Allegro also maintained that his Catholic colleagues on the team were suppressing scroll texts for fear of the damage they would wreak on the church. Even Jewish scholars roundly dismissed Allegro's imaginative readings; nonetheless, the same basic theory of a Catholic conspiracy would resurface as late as 1991 in a book by Michael Baigent and Richard Leigh called The Dead Sea Scrolls Deception (Touchstone).
Other specialists over the decades seemed equally eager to find the fantastic in the scrolls. In the 1980s, Barbara Thiering, an Australian scholar, claimed the scrolls were encoded with secret messages; when the Gospels are read using these codes, they tell us that Jesus was the Wicked Priest, was crucified but kept alive with snake poison, and eventually married and bore two children. In California, historian Robert Eisenman found in the scrolls evidence that after Jesus was executed as a Zealot, his brother James became leader of the Qumran sect and then ousted the apostle Paul from the group for his blasphemous teachings about Jesus.

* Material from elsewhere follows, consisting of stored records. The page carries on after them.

/-- PLATFORM_EVENT_MESSAGE, its retry and its acknowledgement (R409). -/
def sendEvent (s : State) : State :=
  match s.mgmt.mode, s.mgmt.queue with
  | .async, e :: _ =>
    if mgmtAnswers s ∧ !s.mgmt.awaiting then (s.modMgmt fun m => { m with awaiting := true, tries := 1 }).emit (.mgmt 1 0x0A 0 (eventBytes e)) else s
  | _, _ => s
def resendEvent (s : State) : State :=
  match s.mgmt.mode, s.mgmt.queue with
  | .async, e :: _ =>
    if mgmtAnswers s ∧ s.mgmt.awaiting then (s.modMgmt fun m => { m with tries := m.tries + 1 }).emit (.mgmt 1 0x0A 0 (eventBytes e)) else s
  | _, _ => s
def ackEvent (s : State) : State :=
  if s.mgmt.awaiting then s.modMgmt fun m => { m with queue := m.queue.tail, awaiting := false, tries := 0 } else s

/-- SPDM answers and errors (R410): codes 1 InvalidRequest, 3 Busy, 4 UnexpectedRequest, 7 UnsupportedRequest. -/
def spdm (s : State) (code : Nat) (data : List Byte) : State := answer s 5 code 0 data
def spdmError (s : State) (code : Nat) : State := answer s 5 0x7F code []

/-- Boot step 8 has run (R410). -/
def measured (s : State) : Bool := !(s.measure 1).isEmpty

/-- GET_VERSION, GET_CAPABILITIES and NEGOTIATE_ALGORITHMS (R410). -/
def spdmVersion (s : State) : State :=
  vendorGo s fun s => spdm (s.modMgmt fun m => { m with spdmVersion := true, spdmCaps := false, spdmAlgs := false }) 0x04 [0x00#8, 0x12#8]
def spdmCapabilities (s : State) : State :=
  vendorGo s fun s =>
    if !s.mgmt.spdmVersion then spdmError s 4
    else spdm (s.modMgmt fun m => { m with spdmCaps := true }) 0x61 (leBytes 4 (if s.dbg.identity then 2 + 4 + 2 * 8 else 8))
def spdmAlgorithms (s : State) : State :=
  vendorGo s fun s =>
    if !s.mgmt.spdmCaps then spdmError s 4
    else spdm (s.modMgmt fun m => { m with spdmAlgs := true }) 0x63 ([1#8] ++ leBytes 4 0x80 ++ leBytes 4 2)

/-- The vendor certificate chain, slot 0 (R375). -/
def certChain (s : State) : List Byte := Config.certChain s.boot.fuses.seed

/-- A request that needs the negotiated session, a measured boot and, for some, an identity (R410). -/
def spdmReady (s : State) (measure needId : Bool) (k : State → State) : State :=
  vendorGo s fun s =>
    if measure && !measured s then spdmError s 3
    else if !s.mgmt.spdmAlgs then spdmError s 4
    else if needId && !s.dbg.identity then spdmError s 7
    else k s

Added to this volatile environment was the impatience of many mainstream scholars with the slow pace of publication of the scrolls. While in the early years scroll editions had come out in a timely fashion, as the editors sensed the growing importance of the scrolls to the scholarly community they began writing comprehensive commentaries on the texts instead of simply publishing the texts and photographs and thereby allowing other scholars to make their historical and critical evaluations.
It was a situation Abegg saw from both sides in the late 1980s. He remembers the instructions that his Professor Tov had given him as Abegg was preparing to leave Hebrew University in Jerusalem and move to Hebrew Union University in Cincinnati to complete his doctorate under Ben Zion Wacholder. As one of the scroll editors, Tov had sometimes given Abegg and the other students unpublished scroll materials to work on. "He told me directly, 'Don't show this to your professors back in the States.' "
"That was the first of the bells that went off in my head," says Abegg. "Here I am a master's student, and I'm going back to work with men that have gone a whole generation before me, and I can't show them this. That seemed strange."
In the press, perceptions of a scrolls cartel were not at all dispelled when John Strugnell, the chief editor of the scrolls, in 1991 called outside scholars who wanted access to the unpublished manuscripts "a bunch of fleas who are in the business of annoying us." Soon after, in a statement to a reporter for an Israeli newspaper, he asserted that the Jewish faith was "a horrible religion." Having undone himself, Strugnell was replaced by Tov as chief editor. In Cincinnati, in the meantime, Tov's former student had already begun his deed of rebellion.
As early as 1988, rumors had circulated that a concordance existed for the unpublished Dead Sea Scrolls. In magazines such as Biblical Archaeology Review, these rumors were flatly denied, but when Abegg's professor Wacholder met Strugnell at a conference in Israel, he learned that the concordance did exist, and that in the early years after the scrolls' discovery the editors had created 3x5 cards with transcriptions of corresponding fragments of the manuscripts. This helped them in their work and prevented them from overhandling the scrolls and scraps themselves. Wacholder, using his connections, eventually secured a copy of the secret concordance.